Top of Data under study
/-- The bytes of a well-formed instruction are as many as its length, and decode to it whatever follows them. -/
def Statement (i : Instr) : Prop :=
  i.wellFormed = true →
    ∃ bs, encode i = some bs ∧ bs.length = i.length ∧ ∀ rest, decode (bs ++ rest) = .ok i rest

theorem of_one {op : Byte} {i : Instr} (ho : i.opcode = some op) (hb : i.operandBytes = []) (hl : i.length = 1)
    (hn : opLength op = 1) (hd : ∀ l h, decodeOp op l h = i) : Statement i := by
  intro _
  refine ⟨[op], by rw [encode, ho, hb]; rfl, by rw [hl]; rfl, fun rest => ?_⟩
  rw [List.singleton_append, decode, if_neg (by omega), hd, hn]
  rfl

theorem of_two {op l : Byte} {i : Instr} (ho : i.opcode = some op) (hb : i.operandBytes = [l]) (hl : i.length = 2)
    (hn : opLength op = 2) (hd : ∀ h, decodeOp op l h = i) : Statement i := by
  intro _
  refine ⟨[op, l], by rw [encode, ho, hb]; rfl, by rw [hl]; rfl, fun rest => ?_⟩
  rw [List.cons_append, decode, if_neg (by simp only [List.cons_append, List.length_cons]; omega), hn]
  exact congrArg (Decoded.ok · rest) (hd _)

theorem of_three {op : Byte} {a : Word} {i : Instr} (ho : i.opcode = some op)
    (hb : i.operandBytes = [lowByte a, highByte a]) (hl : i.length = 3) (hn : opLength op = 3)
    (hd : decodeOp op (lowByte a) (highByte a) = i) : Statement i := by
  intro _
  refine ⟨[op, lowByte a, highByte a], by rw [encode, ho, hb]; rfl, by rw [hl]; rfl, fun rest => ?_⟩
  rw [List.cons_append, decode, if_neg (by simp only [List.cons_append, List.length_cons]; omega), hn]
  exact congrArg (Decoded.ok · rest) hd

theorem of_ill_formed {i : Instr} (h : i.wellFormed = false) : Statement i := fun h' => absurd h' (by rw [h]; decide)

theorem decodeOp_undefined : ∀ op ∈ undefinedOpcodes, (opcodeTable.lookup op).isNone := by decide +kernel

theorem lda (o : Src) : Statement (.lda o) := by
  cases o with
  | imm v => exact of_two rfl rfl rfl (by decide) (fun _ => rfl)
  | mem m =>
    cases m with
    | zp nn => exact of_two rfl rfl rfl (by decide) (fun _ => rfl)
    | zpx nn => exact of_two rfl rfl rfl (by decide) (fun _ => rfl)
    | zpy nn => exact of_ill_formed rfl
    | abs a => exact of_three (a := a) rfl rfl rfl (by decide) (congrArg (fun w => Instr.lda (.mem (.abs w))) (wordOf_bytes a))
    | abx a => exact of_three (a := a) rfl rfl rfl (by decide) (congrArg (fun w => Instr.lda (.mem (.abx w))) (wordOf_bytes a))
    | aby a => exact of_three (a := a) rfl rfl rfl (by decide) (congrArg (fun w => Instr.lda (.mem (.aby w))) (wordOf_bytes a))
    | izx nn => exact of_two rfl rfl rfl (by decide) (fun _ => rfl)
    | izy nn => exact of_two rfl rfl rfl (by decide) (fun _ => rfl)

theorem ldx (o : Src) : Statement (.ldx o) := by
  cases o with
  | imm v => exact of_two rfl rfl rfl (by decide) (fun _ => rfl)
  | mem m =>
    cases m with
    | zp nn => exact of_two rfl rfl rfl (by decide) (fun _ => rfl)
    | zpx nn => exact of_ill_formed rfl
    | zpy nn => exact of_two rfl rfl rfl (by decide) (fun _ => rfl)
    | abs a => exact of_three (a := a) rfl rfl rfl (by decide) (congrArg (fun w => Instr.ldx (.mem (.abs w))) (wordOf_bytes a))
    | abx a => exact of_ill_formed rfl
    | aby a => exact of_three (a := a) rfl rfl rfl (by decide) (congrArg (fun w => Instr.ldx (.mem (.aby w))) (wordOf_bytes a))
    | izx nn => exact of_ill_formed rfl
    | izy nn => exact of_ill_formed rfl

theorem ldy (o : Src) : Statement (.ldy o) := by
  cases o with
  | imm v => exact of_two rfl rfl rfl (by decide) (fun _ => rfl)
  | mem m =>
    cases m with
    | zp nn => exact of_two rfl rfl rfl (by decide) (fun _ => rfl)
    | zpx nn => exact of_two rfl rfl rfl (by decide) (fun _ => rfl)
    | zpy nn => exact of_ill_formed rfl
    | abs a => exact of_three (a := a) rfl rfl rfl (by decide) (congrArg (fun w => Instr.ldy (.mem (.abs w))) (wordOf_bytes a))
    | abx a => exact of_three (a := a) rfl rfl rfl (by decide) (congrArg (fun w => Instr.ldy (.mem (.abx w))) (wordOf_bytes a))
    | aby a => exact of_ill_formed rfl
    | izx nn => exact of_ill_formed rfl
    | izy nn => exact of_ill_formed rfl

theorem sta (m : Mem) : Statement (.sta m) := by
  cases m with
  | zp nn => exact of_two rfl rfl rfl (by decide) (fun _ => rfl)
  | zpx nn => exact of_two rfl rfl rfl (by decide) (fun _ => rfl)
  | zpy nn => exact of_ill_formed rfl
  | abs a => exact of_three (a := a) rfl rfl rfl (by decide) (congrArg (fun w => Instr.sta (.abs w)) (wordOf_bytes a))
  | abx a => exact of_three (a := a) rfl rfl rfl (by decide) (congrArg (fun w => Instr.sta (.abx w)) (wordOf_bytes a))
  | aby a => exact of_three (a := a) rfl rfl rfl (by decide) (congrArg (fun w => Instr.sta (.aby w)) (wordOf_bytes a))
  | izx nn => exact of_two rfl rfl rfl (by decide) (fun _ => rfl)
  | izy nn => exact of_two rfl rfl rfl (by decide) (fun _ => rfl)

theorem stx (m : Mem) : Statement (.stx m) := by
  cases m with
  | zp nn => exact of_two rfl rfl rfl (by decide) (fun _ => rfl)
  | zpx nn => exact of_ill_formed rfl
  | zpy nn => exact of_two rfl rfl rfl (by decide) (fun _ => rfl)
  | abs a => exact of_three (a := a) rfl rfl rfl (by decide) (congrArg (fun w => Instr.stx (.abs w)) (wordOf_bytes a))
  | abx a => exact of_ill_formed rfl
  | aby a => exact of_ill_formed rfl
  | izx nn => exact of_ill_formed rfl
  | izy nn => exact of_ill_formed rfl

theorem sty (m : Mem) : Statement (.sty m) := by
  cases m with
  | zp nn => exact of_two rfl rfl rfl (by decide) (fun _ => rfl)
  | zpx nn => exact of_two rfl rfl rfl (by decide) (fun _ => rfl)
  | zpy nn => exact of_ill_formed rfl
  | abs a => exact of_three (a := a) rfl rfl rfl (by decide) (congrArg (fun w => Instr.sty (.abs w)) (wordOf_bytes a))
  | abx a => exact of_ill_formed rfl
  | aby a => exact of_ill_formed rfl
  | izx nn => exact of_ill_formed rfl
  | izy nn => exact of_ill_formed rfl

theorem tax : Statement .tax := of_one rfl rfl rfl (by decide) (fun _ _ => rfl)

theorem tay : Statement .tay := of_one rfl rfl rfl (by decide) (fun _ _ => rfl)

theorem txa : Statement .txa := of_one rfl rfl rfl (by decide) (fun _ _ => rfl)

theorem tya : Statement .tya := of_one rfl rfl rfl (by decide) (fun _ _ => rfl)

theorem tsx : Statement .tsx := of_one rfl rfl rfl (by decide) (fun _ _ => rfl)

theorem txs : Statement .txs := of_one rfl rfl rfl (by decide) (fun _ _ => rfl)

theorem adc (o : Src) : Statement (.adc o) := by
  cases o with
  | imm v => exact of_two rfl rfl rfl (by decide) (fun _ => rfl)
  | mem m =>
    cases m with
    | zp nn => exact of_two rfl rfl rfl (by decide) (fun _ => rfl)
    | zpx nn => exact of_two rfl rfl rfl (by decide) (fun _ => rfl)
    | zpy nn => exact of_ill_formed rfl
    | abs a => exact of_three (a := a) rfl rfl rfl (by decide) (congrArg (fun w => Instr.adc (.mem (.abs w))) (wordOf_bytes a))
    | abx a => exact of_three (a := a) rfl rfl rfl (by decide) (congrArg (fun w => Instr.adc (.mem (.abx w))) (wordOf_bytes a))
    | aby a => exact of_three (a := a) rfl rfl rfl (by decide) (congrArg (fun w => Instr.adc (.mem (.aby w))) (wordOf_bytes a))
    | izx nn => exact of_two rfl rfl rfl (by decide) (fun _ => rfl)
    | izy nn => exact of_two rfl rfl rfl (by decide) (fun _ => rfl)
Bottom of Data under study
*Exercise requirements*.
Lines that include the word "lowByte" are to be extracted from the data above.

*Response to this task*.
    (hb : i.operandBytes = [lowByte a, highByte a]) (hl : i.length = 3) (hn : opLength op = 3)
    (hd : decodeOp op (lowByte a) (highByte a) = i) : Statement i := by
  refine ⟨[op, lowByte a, highByte a], by rw [encode, ho, hb]; rfl, by rw [hl]; rfl, fun rest => ?_⟩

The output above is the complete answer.